**What the task asks**
Restate word for word the lines of the entries below, starting with the line that holds "fo.checked [illegalIf (decide (2 ^ 13" and ending with the line that holds "def rowDetail (bank", and no others.

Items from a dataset
▬▬▬▬▬▬▬▬▬▬

/-- The form of BSPARSE with kind 0 (dense) or 1 to 3, and the table's address. -/
def bsparse (fo : Focus) (f : MF) (kind : Nat) (s : State) : Res State :=
  let c := s.core fo.core
  let bank := f.bk.toNat
  let rs := f.rs.toNat
  let b := c.nameSet bank rs
  let v := c.viewSet b
  let q := if kind = 0 then 0 else mAddr fo f c
  fo.checked [c.computeTrap bank, c.emptyTrap bank rs (kind != 0 && (v.wfmt == 8 || v.afmt == 8)),
      if kind = 0 then none else c.regionTrap q 256 256, if kind = 0 then none else c.readTrap q 256]
    (s.mIssue fo (.bsparse b kind q.toNat) [b.key] (if kind = 0 then none else extent q.toNat 256) none id)

def opBsparse (fo : Focus) (f : MF) (s : State) : Res State := bsparse fo f (f.fn.toNat % 4) s
def opBsparseDense (fo : Focus) (f : MF) (s : State) : Res State := bsparse fo f 0 s

def opBoutl (fo : Focus) (f : MF) (s : State) : Res State :=
  let c := s.core fo.core
  let bank := f.bk.toNat
  let rs := f.rs.toNat
  let a := (c.sreg f.sa.toNat).toNat
  let row := bits a 7 0
  let col := bits a 15 8
  let b := c.nameSet bank rs
  let st := (Tab.look ({} : RowSet) (c.bank bank).sets rs).state
  fo.checked [illegalIf (decide (2 ^ 16 ≤ a) || decide ((c.viewSet b).cols ≤ col)), c.computeTrap bank,
      if st = 2 then none else some (Cause.rowSetState, setDetail bank rs)]
    (s.mIssue fo (.boutl b row col (signExt (c.sreg f.sb.toNat).toNat 16)) [b.key] none none id)

def opBtag (fo : Focus) (f : MF) (s : State) : Res State :=
  let c := s.core fo.core
  let n := (c.sreg f.sb.toNat).toNat
  let q := mAddr fo f c
  fo.checked [illegalIf (decide (2 ^ 13 ≤ n)), c.regionTrap q 256 (256 * n),
      (c.exportHit q.toNat (256 * n) true).map fun a => (Cause.exportViolation, a)]
    (s.mIssue fo (.btag q.toNat n (f.fn.toNat % 16)) [] none (extent q.toNat (256 * n)) id)

/-! BRUN and BACC (R276). -/

/-- The operand register SB of a pass: T, and the source core. -/
def passTokens (x : Nat) : Nat := bits x 5 0
def passSource (x : Nat) : Nat := bits x 15 8

/-- SB breaks its layout (R276, check 1). -/
def passLayoutBad (f : MF) (x : Nat) : Bool :=
  passTokens x == 0 || decide (32 < passTokens x) || bits x 7 6 != 0 || decide (2 ^ 16 ≤ x) ||
    (!f.fn.getLsbD 0 && passSource x != 0)

/-- The accumulator rows a pass reaches, with the accumulates it makes into each (R252, R286). -/
def passRows (onto : Bool) (ab ar count : Nat) (sets : List RowSet) : List (Nat × Nat × Nat) :=
  (sets.mapIdx fun i r =>
    let nr := r.accRows
    if onto then (List.range nr).map fun k => (ab + i, ar + k, count)
    else (List.range (nr * count)).map fun k => (ab + i, ar + k, 1)).flatten

/-- The detail word of an accumulator row (R442). -/
def rowDetail (bank row : Nat) : Nat := bank + row * 16
/-- The detail word of an exported band (R442). -/
def bandDetail (bank row : Nat) : Nat := 2 ^ 63 + bank + row / 8 * 8 * 16

/-- The first row whose band is exported (R293). -/
def Core.bandTrap (c : Core) (rows : List (Nat × Nat)) : Option (Nat × Nat) :=
  (rows.find? fun r => Tab.has c.eng.bandExports (r.1 * 4 + r.2 / 8)).map fun r =>
    (Cause.exportViolation, bandDetail r.1 r.2)

def Core.allocated (c : Core) (bank : Nat) : Bool := c.eng.alloc.testBit bank

/-- The first bank that is not allocated (R284). -/
def Core.unallocTrap (c : Core) (banks : List Nat) : Option (Nat × Nat) :=
  (banks.find? fun b => !c.allocated b).map fun b => (Cause.accUnallocated, b)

▬▬▬▬▬▬▬▬▬▬

**Output of the exercise**
  fo.checked [illegalIf (decide (2 ^ 13 ≤ n)), c.regionTrap q 256 (256 * n),
      (c.exportHit q.toNat (256 * n) true).map fun a => (Cause.exportViolation, a)]
    (s.mIssue fo (.btag q.toNat n (f.fn.toNat % 16)) [] none (extent q.toNat (256 * n)) id)

/-! BRUN and BACC (R276). -/

/-- The operand register SB of a pass: T, and the source core. -/
def passTokens (x : Nat) : Nat := bits x 5 0
def passSource (x : Nat) : Nat := bits x 15 8

/-- SB breaks its layout (R276, check 1). -/
def passLayoutBad (f : MF) (x : Nat) : Bool :=
  passTokens x == 0 || decide (32 < passTokens x) || bits x 7 6 != 0 || decide (2 ^ 16 ≤ x) ||
    (!f.fn.getLsbD 0 && passSource x != 0)

/-- The accumulator rows a pass reaches, with the accumulates it makes into each (R252, R286). -/
def passRows (onto : Bool) (ab ar count : Nat) (sets : List RowSet) : List (Nat × Nat × Nat) :=
  (sets.mapIdx fun i r =>
    let nr := r.accRows
    if onto then (List.range nr).map fun k => (ab + i, ar + k, count)
    else (List.range (nr * count)).map fun k => (ab + i, ar + k, 1)).flatten

/-- The detail word of an accumulator row (R442). -/
def rowDetail (bank row : Nat) : Nat := bank + row * 16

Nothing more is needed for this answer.